[Dataset entries]
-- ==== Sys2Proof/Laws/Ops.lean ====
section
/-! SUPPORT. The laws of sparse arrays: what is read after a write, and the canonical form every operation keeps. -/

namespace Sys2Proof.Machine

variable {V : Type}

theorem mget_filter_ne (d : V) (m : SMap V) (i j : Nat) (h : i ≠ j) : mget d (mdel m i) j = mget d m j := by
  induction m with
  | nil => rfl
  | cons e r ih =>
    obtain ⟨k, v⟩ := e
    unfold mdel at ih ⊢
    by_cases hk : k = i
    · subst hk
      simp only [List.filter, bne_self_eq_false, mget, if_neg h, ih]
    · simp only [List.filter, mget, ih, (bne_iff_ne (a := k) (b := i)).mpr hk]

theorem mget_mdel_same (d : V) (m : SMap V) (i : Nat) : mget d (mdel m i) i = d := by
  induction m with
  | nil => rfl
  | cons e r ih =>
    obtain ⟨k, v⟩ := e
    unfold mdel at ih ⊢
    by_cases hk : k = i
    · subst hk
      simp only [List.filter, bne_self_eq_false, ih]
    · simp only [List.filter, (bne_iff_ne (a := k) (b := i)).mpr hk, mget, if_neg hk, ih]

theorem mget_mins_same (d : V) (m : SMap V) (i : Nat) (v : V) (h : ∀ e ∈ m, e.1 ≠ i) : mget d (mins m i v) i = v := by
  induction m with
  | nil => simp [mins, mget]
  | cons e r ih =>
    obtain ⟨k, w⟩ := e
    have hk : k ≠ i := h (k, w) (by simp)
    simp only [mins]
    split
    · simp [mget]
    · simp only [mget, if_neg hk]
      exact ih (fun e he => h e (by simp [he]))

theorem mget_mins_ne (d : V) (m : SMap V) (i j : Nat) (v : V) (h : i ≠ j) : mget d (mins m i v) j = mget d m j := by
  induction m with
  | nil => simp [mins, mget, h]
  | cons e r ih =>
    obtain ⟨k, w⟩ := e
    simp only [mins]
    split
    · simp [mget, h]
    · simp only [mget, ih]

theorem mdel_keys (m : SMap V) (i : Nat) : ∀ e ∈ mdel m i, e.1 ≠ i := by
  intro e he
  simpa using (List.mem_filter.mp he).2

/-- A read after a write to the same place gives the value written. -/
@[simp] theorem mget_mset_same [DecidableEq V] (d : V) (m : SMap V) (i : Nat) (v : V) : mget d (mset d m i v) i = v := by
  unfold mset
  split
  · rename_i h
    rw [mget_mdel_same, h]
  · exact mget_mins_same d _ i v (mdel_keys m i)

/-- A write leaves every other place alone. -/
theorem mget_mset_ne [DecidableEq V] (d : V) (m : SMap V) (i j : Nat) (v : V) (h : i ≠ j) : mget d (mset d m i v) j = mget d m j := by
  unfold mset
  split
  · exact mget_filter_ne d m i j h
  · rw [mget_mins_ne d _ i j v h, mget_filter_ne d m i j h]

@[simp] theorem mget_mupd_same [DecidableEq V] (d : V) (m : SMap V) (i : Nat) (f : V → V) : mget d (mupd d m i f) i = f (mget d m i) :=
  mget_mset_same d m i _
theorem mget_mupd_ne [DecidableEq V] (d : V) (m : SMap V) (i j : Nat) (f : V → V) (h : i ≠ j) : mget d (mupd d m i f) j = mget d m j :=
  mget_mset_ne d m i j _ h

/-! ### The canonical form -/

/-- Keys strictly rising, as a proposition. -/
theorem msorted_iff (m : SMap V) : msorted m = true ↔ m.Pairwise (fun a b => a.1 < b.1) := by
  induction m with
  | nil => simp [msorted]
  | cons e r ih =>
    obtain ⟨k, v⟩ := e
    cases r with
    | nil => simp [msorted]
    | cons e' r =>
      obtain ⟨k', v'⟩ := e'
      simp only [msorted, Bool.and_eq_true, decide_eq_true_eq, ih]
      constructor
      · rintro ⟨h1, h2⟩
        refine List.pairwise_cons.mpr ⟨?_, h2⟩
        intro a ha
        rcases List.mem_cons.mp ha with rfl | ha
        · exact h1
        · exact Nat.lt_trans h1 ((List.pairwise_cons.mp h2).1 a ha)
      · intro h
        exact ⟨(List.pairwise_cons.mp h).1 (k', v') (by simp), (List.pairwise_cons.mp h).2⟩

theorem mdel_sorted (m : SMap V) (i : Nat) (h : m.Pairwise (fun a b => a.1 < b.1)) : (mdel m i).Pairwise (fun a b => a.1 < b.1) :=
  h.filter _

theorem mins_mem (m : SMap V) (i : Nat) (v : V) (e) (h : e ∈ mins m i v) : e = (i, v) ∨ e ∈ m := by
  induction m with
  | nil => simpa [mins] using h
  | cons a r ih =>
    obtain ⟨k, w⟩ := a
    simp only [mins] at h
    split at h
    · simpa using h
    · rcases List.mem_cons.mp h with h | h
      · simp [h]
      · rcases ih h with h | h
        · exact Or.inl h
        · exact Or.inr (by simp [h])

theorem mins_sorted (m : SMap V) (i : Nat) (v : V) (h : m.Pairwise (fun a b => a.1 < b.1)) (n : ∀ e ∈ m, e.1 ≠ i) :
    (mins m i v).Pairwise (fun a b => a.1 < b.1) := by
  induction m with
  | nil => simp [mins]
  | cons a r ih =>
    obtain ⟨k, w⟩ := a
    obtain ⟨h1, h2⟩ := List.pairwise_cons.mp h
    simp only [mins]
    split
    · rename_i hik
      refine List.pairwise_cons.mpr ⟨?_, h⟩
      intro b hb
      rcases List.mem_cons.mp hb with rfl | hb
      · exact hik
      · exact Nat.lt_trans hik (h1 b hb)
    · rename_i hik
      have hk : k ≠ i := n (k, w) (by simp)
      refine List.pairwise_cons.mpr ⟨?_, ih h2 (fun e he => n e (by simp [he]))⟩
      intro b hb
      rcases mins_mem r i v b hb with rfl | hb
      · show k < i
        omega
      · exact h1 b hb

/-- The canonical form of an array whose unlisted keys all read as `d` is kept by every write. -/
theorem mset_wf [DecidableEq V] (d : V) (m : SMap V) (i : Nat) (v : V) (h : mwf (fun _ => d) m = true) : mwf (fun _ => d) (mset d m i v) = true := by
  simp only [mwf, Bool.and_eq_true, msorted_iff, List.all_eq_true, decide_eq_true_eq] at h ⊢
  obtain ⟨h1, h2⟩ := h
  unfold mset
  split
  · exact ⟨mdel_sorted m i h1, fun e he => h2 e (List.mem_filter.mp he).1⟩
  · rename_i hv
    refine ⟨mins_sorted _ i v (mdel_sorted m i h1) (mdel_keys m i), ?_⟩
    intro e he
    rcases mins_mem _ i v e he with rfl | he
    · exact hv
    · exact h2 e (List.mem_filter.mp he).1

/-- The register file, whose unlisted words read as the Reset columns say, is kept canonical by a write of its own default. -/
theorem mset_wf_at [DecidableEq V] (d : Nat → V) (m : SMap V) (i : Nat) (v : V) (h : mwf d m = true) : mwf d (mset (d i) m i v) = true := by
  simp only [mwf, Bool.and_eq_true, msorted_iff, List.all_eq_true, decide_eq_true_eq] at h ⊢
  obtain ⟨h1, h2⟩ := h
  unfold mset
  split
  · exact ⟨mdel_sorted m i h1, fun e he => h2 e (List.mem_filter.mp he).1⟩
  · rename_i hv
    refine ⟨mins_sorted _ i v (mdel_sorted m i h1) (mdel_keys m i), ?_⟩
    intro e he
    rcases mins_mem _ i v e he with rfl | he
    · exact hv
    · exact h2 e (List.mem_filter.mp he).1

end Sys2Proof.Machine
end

● What is required: Copy all of the data exactly. Skip nothing.

● Response:
-- ==== Sys2Proof/Laws/Ops.lean ====
section
/-! SUPPORT. The laws of sparse arrays: what is read after a write, and the canonical form every operation keeps. -/

namespace Sys2Proof.Machine

variable {V : Type}

theorem mget_filter_ne (d : V) (m : SMap V) (i j : Nat) (h : i ≠ j) : mget d (mdel m i) j = mget d m j := by
  induction m with
  | nil => rfl
  | cons e r ih =>
    obtain ⟨k, v⟩ := e
    unfold mdel at ih ⊢
    by_cases hk : k = i
    · subst hk
      simp only [List.filter, bne_self_eq_false, mget, if_neg h, ih]
    · simp only [List.filter, mget, ih, (bne_iff_ne (a := k) (b := i)).mpr hk]

theorem mget_mdel_same (d : V) (m : SMap V) (i : Nat) : mget d (mdel m i) i = d := by
  induction m with
  | nil => rfl
  | cons e r ih =>
    obtain ⟨k, v⟩ := e
    unfold mdel at ih ⊢
    by_cases hk : k = i
    · subst hk
      simp only [List.filter, bne_self_eq_false, ih]
    · simp only [List.filter, (bne_iff_ne (a := k) (b := i)).mpr hk, mget, if_neg hk, ih]

theorem mget_mins_same (d : V) (m : SMap V) (i : Nat) (v : V) (h : ∀ e ∈ m, e.1 ≠ i) : mget d (mins m i v) i = v := by
  induction m with
  | nil => simp [mins, mget]
  | cons e r ih =>
    obtain ⟨k, w⟩ := e
    have hk : k ≠ i := h (k, w) (by simp)
    simp only [mins]
    split
    · simp [mget]
    · simp only [mget, if_neg hk]
      exact ih (fun e he => h e (by simp [he]))

theorem mget_mins_ne (d : V) (m : SMap V) (i j : Nat) (v : V) (h : i ≠ j) : mget d (mins m i v) j = mget d m j := by
  induction m with
  | nil => simp [mins, mget, h]
  | cons e r ih =>
    obtain ⟨k, w⟩ := e
    simp only [mins]
    split
    · simp [mget, h]
    · simp only [mget, ih]

theorem mdel_keys (m : SMap V) (i : Nat) : ∀ e ∈ mdel m i, e.1 ≠ i := by
  intro e he
  simpa using (List.mem_filter.mp he).2

/-- A read after a write to the same place gives the value written. -/
@[simp] theorem mget_mset_same [DecidableEq V] (d : V) (m : SMap V) (i : Nat) (v : V) : mget d (mset d m i v) i = v := by
  unfold mset
  split
  · rename_i h
    rw [mget_mdel_same, h]
  · exact mget_mins_same d _ i v (mdel_keys m i)

/-- A write leaves every other place alone. -/
theorem mget_mset_ne [DecidableEq V] (d : V) (m : SMap V) (i j : Nat) (v : V) (h : i ≠ j) : mget d (mset d m i v) j = mget d m j := by
  unfold mset
  split
  · exact mget_filter_ne d m i j h
  · rw [mget_mins_ne d _ i j v h, mget_filter_ne d m i j h]

@[simp] theorem mget_mupd_same [DecidableEq V] (d : V) (m : SMap V) (i : Nat) (f : V → V) : mget d (mupd d m i f) i = f (mget d m i) :=
  mget_mset_same d m i _
theorem mget_mupd_ne [DecidableEq V] (d : V) (m : SMap V) (i j : Nat) (f : V → V) (h : i ≠ j) : mget d (mupd d m i f) j = mget d m j :=
  mget_mset_ne d m i j _ h

/-! ### The canonical form -/

/-- Keys strictly rising, as a proposition. -/
theorem msorted_iff (m : SMap V) : msorted m = true ↔ m.Pairwise (fun a b => a.1 < b.1) := by
  induction m with
  | nil => simp [msorted]
  | cons e r ih =>
    obtain ⟨k, v⟩ := e
    cases r with
    | nil => simp [msorted]
    | cons e' r =>
      obtain ⟨k', v'⟩ := e'
      simp only [msorted, Bool.and_eq_true, decide_eq_true_eq, ih]
      constructor
      · rintro ⟨h1, h2⟩
        refine List.pairwise_cons.mpr ⟨?_, h2⟩
        intro a ha
        rcases List.mem_cons.mp ha with rfl | ha
        · exact h1
        · exact Nat.lt_trans h1 ((List.pairwise_cons.mp h2).1 a ha)
      · intro h
        exact ⟨(List.pairwise_cons.mp h).1 (k', v') (by simp), (List.pairwise_cons.mp h).2⟩

theorem mdel_sorted (m : SMap V) (i : Nat) (h : m.Pairwise (fun a b => a.1 < b.1)) : (mdel m i).Pairwise (fun a b => a.1 < b.1) :=
  h.filter _

theorem mins_mem (m : SMap V) (i : Nat) (v : V) (e) (h : e ∈ mins m i v) : e = (i, v) ∨ e ∈ m := by
  induction m with
  | nil => simpa [mins] using h
  | cons a r ih =>
    obtain ⟨k, w⟩ := a
    simp only [mins] at h
    split at h
    · simpa using h
    · rcases List.mem_cons.mp h with h | h
      · simp [h]
      · rcases ih h with h | h
        · exact Or.inl h
        · exact Or.inr (by simp [h])

theorem mins_sorted (m : SMap V) (i : Nat) (v : V) (h : m.Pairwise (fun a b => a.1 < b.1)) (n : ∀ e ∈ m, e.1 ≠ i) :
    (mins m i v).Pairwise (fun a b => a.1 < b.1) := by
  induction m with
  | nil => simp [mins]
  | cons a r ih =>
    obtain ⟨k, w⟩ := a
    obtain ⟨h1, h2⟩ := List.pairwise_cons.mp h
    simp only [mins]
    split
    · rename_i hik
      refine List.pairwise_cons.mpr ⟨?_, h⟩
      intro b hb
      rcases List.mem_cons.mp hb with rfl | hb
      · exact hik
      · exact Nat.lt_trans hik (h1 b hb)
    · rename_i hik
      have hk : k ≠ i := n (k, w) (by simp)
      refine List.pairwise_cons.mpr ⟨?_, ih h2 (fun e he => n e (by simp [he]))⟩
      intro b hb
      rcases mins_mem r i v b hb with rfl | hb
      · show k < i
        omega
      · exact h1 b hb

/-- The canonical form of an array whose unlisted keys all read as `d` is kept by every write. -/
theorem mset_wf [DecidableEq V] (d : V) (m : SMap V) (i : Nat) (v : V) (h : mwf (fun _ => d) m = true) : mwf (fun _ => d) (mset d m i v) = true := by
  simp only [mwf, Bool.and_eq_true, msorted_iff, List.all_eq_true, decide_eq_true_eq] at h ⊢
  obtain ⟨h1, h2⟩ := h
  unfold mset
  split
  · exact ⟨mdel_sorted m i h1, fun e he => h2 e (List.mem_filter.mp he).1⟩
  · rename_i hv
    refine ⟨mins_sorted _ i v (mdel_sorted m i h1) (mdel_keys m i), ?_⟩
    intro e he
    rcases mins_mem _ i v e he with rfl | he
    · exact hv
    · exact h2 e (List.mem_filter.mp he).1

/-- The register file, whose unlisted words read as the Reset columns say, is kept canonical by a write of its own default. -/
theorem mset_wf_at [DecidableEq V] (d : Nat → V) (m : SMap V) (i : Nat) (v : V) (h : mwf d m = true) : mwf d (mset (d i) m i v) = true := by
  simp only [mwf, Bool.and_eq_true, msorted_iff, List.all_eq_true, decide_eq_true_eq] at h ⊢
  obtain ⟨h1, h2⟩ := h
  unfold mset
  split
  · exact ⟨mdel_sorted m i h1, fun e he => h2 e (List.mem_filter.mp he).1⟩
  · rename_i hv
    refine ⟨mins_sorted _ i v (mdel_sorted m i h1) (mdel_keys m i), ?_⟩
    intro e he
    rcases mins_mem _ i v e he with rfl | he
    · exact hv
    · exact h2 e (List.mem_filter.mp he).1

end Sys2Proof.Machine
end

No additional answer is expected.